==== Supplied records ====
-- ==== Sys2Proof/Certificates/Slice0/Obligations.lean ====
section
/-! DEFINITION. The statements about the block, in the order of the manual's chapters. Each names the rules it follows; a clause
that rests on a choice of the model names the log entry. Where a clause asks for a next state `t`, it says that the command
completes there, and what `t` holds; what it leaves alone is the frame of `CommandsKeepTheirFrames`. -/

open Sys2Proof Sys2Proof.Machine

/-! ## The block as a whole -/
/-- A step of the block (what it does with no command waiting: log entry 1). -/
def Obligations.StepTakesTheFrontCommand : Prop :=
    (∀ (c : Instr) (rest : List Instr) (s : State),
      step { s with pending := c :: rest } = exec c { s with pending := rest }) ∧
    (∀ s : State, s.pending = [] →
      ∃ t, step s = .next t ∧ t.pending = [] ∧ t.otp = s.otp ∧ t.flash = s.flash ∧
        (s.operating = true → s.events.fifo = [] → s.events.raised = [] →
          t.clock = s.clock.tick (tickIncrement (s.obj 0x3001 4) s.time.servo.sigma)))

/-- The state after reset (values that the manual does not give: log entry 8). -/
def Obligations.ResetState : Prop :=
    State.reset.Inv ∧ State.reset.pending = [] ∧ (∀ k, State.reset.key k = defaultOf k) ∧
    (∀ i, State.reset.counter i = 0) ∧ State.reset.now = 0 ∧ State.reset.events.fifo = [] ∧
    State.reset.od.staged = [] ∧ State.reset.od.sealedSet = none ∧ State.reset.power.state = .active ∧
    State.reset.power.stage = 0 ∧ State.reset.pins.faultLow = true ∧ State.reset.operating = false

/-- The invariant holds from step to step, whatever commands wait. -/
def Obligations.EveryStepKeepsTheInvariant : Prop :=
    ∀ s : State, s.Inv → ∃ t, step s = .next t ∧ t.Inv

/-- An OTP bit changes only from 0 to 1 (the values of manufacture are free: log entry 5). -/
def Obligations.OtpBitsOnlyRise : Prop :=
    ∀ s : State, ∃ t, step s = .next t ∧ s.otp.Rises t.otp

/-- The frame of every command (its footprint is `footprintOf`). -/
def Obligations.CommandsKeepTheirFrames : Prop :=
    ∀ (c : Instr) (s : State), ∃ t, exec c s = .next t ∧ (footprintOf c).Frames s t

/-! ## The object dictionary (chapter 2) -/
/-- The three channels. `queuedStarting` and `relayedOne` give the head of the answer; `RecordsAnswered` gives the
answers of its records. Responses leave in the class `pduClass`, which is free (log entry 34). -/
def Obligations.DictionaryMessages : Prop :=
  (∀ (s : State) (tag : Nat), s.answers = true → s.takesMemory (some 0) = true → s.od.mailbox.busy = false →
    ∃ t, exec (.mailboxGo tag) s = .next t ∧ t.od.mailbox =
    { s.od.mailbox with tagReg := tag % 256, tag := tag % 256, busy := true, done := false, buffer := s.buffers.mailboxRequest.readBytes 0 4096 }) ∧
  (∀ (s : State) (tag : Nat), s.answers = true → s.takesMemory (some 0) = true → s.od.mailbox.busy = true →
    ∃ t, exec (.mailboxGo tag) s = .next t ∧ t.od.mailbox =
    { s.od.mailbox with tagReg := tag % 256, overrun := true }) ∧
  (∀ (s : State), s.answers = true → s.od.mailbox.busy = true → s.mailboxRelayed = false → s.selected 1 = 0 →
    ∃ t, exec .mailboxDone s = .next t ∧ t.od.mailbox.busy = false ∧ t.od.mailbox.done = true ∧ t.od.mailbox.tag =
    s.od.mailbox.tag) ∧
  (∀ (s : State) (n : Nat), s.answers = true → s.od.mailbox.busy = true → s.mailboxRelayed = false → s.selected 1 = 0
  → s.readsOnly false s.od.mailbox.buffer = some n → s.room 1 →
    ∃ t, exec .mailboxDone s = .next t ∧ t.od.mailbox =
    { s.od.mailbox with busy := false, done := true, msgStatus := 0 } ∧ messageHead false 2 (messageTag false
    s.od.mailbox.buffer) 0 n <+: t.buffers.mailboxResponse.readBytes 0 4096 ∧ s.records t 768 0) ∧
  (∀ (s : State) (p : Nat) (f : Frame) (n : Nat), s.operating = true → p < 256 → s.hears p f = true → s.unscheduled p
  = true → isProtocol f.data 3 = true → f.data.take 6 = s.macBytes p → s.readsOnly true (protocolBody f.data) = some n
  → maskBit (s.obj 0x2030 0) p = true → f.icv = .verified ∨ maskBit (s.obj 0x2031 0) p = true → s.selected 2 = 0 →
  s.macBusy p → s.takesOwn p pduClass 1518 →
    ∃ t, exec (.managementPdu p f) s = .next t ∧ s.queuedStarting t p pduClass (s.pduHead p (beAt f.data 6 6) ++
    messageHead true 2 (messageTag true (protocolBody f.data)) 0 n) ∧ t.od.staged = s.od.staged) ∧
  (∀ (s : State) (p : Nat) (f : Frame), s.operating = true → p < 256 → s.hears p f = true → s.unscheduled p = true →
  isProtocol f.data 3 = true → f.data.take 6 = s.macBytes p → beAt (protocolBody f.data) 1 1 = 1 → maskBit (s.obj
  0x2030 0) p = false → s.macBusy p → s.takesOwn p pduClass 64 →
    ∃ t, exec (.managementPdu p f) s = .next t ∧ s.queuedBehind t p pduClass (s.pduHead p (beAt f.data 6 6) ++
    messageHead true 2 (messageTag true (protocolBody f.data)) 0x20 0) ∧ t.counter (commonsItem 79) = (s.counter
    (commonsItem 79) + 1) % 18446744073709551616 ∧ t.od = s.od) ∧
  (∀ (s : State) (q : Nat) (m : MemberMessage) (n : Nat), s.operating = true → s.stackCarries q = true → s.twinHalf =
  false → (s.stackMember = true → m.member = s.n 0x1003 0) → s.readsOnly true m.bytes = some n →
    ∃ t, exec (.stackRelayRequest q m) s = .next t ∧ s.relayedOne t q 0 (messageHead true 2 (messageTag true m.bytes)
    0 n) ∧ t.od.staged = s.od.staged) ∧
  (∀ (s : State) (q : Nat) (m : MemberMessage), s.operating = true → s.stackCarries q = true → s.twinHalf = false →
  s.stackMember = true → m.member ≠ s.n 0x1003 0 → s.stackCarries (1 - q) = true →
    ∃ t, exec (.stackRelayRequest q m) s = .next t ∧ t.out = s.out ++ [.relay (1 - q) m.member m.bytes] ∧ t.od = s.od) ∧
  (∀ (s : State) (q : Nat) (m : Bytes) (c : RelayClient), s.operating = true → s.stackCarries q = true → s.stackMember
  = false → s.twin.relayTags.get? (messageTag true m) = some c → c.port = none → s.od.mailbox.busy = true →
    ∃ t, exec (.stackRelayResponse q m) s = .next t ∧ t.od.mailbox.busy = false ∧ t.od.mailbox.done = true ∧
    t.twin.relayTags = s.twin.relayTags.erase (messageTag true m)) ∧
  (∀ (s : State) (q : Nat) (m : Bytes), s.operating = true → s.stackCarries q = true → s.stackMember = true →
  s.twinHalf = false → s.stackCarries (1 - q) = true →
    ∃ t, exec (.stackRelayResponse q m) s = .next t ∧ t.out = s.out ++ [.relay (1 - q) 0 m] ∧ t.od = s.od)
====
The problem
If a line in the records holds the string "stackRelayRequest", copy it.

The answer
    ∃ t, exec (.stackRelayRequest q m) s = .next t ∧ s.relayedOne t q 0 (messageHead true 2 (messageTag true m.bytes)
    ∃ t, exec (.stackRelayRequest q m) s = .next t ∧ t.out = s.out ++ [.relay (1 - q) m.member m.bytes] ∧ t.od = s.od) ∧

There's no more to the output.